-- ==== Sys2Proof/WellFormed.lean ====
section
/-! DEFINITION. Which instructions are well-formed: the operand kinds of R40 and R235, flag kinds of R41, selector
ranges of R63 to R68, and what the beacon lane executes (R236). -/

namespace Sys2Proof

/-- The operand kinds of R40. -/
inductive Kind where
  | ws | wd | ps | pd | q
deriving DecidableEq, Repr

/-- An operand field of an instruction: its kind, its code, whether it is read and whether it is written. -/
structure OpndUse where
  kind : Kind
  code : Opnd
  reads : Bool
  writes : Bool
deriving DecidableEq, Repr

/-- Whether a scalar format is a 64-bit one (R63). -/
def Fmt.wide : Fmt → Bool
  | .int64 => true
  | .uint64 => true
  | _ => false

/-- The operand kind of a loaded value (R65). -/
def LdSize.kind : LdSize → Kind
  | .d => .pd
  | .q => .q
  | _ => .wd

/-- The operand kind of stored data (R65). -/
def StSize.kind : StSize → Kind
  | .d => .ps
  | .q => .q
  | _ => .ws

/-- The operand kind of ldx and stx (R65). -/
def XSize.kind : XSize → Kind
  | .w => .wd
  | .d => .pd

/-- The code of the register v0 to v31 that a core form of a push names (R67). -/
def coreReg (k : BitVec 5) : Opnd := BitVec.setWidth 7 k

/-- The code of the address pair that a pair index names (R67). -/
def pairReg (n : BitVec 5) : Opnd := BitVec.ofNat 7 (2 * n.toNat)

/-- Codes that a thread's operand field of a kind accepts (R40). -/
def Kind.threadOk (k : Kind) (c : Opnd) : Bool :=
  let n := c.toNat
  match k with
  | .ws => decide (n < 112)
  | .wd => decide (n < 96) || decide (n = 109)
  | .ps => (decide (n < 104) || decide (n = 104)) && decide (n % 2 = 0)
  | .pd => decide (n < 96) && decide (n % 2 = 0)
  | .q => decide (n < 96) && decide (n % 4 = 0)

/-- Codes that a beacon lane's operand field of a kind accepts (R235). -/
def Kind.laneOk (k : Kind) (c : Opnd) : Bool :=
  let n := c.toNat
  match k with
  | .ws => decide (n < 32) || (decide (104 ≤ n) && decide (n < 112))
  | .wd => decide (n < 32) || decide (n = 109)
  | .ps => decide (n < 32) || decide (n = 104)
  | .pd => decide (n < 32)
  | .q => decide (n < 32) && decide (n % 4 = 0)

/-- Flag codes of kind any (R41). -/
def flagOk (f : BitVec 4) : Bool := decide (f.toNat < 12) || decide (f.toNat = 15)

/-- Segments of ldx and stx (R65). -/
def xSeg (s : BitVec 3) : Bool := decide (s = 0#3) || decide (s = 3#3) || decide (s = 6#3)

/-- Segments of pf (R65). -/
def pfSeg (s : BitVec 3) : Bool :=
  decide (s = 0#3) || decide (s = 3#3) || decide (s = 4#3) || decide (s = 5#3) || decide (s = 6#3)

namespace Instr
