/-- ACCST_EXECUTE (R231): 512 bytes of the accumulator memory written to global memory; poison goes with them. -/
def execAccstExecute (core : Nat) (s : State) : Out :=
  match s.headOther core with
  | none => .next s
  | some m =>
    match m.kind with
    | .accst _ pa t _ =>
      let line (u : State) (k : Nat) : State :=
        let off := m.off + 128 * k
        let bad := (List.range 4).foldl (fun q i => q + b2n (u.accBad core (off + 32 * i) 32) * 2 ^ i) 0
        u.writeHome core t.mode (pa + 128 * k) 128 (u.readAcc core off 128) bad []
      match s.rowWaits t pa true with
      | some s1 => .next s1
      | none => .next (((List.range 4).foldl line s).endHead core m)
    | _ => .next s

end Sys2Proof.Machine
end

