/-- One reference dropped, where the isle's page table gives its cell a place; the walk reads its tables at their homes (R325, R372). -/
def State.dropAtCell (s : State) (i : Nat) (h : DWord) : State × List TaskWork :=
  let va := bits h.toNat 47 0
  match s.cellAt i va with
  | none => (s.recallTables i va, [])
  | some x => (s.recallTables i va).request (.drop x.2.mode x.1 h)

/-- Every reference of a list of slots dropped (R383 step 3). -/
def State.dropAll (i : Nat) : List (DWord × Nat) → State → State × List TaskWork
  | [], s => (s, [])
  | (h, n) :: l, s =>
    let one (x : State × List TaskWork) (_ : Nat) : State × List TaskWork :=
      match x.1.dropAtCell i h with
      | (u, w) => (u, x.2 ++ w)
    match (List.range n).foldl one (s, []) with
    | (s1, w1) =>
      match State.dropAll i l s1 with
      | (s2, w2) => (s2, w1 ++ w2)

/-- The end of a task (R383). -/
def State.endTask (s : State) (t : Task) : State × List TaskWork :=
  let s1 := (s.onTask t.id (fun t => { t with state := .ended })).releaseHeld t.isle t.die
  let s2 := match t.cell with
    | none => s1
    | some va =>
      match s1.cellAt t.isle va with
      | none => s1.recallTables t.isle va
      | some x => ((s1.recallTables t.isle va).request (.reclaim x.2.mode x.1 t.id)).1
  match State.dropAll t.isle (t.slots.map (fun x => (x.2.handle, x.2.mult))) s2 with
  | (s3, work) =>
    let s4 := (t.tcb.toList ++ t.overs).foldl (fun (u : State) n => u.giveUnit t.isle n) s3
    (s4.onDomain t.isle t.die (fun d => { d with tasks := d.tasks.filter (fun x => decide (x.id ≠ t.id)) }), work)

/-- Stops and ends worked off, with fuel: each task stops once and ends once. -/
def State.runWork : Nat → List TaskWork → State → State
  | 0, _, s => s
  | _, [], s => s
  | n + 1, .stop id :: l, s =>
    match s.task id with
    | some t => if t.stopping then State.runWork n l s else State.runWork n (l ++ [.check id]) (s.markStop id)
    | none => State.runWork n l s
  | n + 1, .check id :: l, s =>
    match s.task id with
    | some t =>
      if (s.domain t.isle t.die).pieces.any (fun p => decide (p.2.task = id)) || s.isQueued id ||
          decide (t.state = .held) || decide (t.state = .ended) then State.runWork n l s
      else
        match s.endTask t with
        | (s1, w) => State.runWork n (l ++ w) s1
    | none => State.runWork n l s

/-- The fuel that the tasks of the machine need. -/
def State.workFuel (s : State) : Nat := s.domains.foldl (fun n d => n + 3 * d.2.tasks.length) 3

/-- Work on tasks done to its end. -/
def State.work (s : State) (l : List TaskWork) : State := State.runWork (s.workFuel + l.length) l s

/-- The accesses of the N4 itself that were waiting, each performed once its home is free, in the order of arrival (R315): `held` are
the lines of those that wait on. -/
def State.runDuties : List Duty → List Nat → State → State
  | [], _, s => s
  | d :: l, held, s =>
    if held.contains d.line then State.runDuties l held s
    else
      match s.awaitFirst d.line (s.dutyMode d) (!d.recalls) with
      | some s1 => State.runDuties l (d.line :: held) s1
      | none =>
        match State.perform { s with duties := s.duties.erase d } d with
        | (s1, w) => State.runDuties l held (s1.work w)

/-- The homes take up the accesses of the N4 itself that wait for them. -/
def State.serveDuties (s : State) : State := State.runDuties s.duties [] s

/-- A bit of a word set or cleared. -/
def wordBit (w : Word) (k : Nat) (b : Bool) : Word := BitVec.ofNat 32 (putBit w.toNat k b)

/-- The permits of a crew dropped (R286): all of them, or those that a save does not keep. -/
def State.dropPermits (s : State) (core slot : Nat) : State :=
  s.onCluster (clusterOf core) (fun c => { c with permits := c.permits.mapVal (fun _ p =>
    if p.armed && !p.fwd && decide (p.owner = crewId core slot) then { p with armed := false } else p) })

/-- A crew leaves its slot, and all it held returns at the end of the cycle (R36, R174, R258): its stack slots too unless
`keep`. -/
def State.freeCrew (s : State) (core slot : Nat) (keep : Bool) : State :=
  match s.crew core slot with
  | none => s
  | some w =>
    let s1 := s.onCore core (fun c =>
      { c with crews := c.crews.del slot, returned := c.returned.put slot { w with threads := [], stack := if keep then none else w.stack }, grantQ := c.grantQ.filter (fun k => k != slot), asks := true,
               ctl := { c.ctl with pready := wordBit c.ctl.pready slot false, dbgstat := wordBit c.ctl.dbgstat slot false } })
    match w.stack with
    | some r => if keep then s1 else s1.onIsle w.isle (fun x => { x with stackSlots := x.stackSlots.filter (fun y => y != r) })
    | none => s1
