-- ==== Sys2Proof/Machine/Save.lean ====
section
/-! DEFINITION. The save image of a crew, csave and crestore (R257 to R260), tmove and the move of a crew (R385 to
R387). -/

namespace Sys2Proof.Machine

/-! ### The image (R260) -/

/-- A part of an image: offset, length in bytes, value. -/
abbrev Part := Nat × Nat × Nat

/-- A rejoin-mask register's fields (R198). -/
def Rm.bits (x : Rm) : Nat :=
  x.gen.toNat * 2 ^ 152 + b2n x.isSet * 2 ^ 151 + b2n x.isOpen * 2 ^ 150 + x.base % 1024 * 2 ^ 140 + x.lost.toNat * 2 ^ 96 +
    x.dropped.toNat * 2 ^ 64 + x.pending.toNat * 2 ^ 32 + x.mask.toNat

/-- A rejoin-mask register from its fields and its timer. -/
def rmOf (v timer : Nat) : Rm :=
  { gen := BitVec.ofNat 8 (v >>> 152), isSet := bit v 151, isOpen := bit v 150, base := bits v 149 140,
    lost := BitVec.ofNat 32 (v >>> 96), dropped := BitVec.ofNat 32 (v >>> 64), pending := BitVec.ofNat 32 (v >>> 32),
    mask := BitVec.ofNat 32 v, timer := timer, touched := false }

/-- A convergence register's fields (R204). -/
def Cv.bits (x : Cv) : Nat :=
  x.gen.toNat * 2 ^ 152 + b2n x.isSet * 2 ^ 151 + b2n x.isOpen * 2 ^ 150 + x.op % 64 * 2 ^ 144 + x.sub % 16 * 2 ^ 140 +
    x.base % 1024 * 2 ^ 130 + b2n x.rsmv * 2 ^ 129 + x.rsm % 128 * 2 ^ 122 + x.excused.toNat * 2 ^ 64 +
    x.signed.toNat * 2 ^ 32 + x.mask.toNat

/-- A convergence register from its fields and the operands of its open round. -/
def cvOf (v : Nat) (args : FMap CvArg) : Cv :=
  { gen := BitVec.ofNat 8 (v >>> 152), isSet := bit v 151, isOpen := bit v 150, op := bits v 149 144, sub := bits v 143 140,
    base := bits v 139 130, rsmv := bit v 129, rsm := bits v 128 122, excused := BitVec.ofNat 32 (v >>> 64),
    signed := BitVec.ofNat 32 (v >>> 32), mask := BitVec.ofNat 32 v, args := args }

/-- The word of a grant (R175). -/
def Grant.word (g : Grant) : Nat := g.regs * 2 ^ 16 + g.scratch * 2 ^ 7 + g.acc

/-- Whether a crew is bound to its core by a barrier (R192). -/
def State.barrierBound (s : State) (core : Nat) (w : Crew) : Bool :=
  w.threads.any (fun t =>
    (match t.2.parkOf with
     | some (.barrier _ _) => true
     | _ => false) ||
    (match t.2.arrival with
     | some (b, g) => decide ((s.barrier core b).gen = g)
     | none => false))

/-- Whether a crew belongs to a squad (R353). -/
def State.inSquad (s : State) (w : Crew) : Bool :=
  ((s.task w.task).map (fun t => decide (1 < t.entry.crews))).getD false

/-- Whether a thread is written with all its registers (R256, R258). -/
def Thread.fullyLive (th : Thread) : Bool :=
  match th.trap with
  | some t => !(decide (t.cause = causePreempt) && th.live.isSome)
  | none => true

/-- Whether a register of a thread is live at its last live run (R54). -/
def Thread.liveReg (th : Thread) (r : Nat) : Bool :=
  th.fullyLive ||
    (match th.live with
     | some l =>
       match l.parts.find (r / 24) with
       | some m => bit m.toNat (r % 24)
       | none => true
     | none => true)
============
_Task prompt_. Wherever a line in the data above contains the word "rejoin", copy that line.

_Solution to the problem_.
/-- A rejoin-mask register's fields (R198). -/
/-- A rejoin-mask register from its fields and its timer. -/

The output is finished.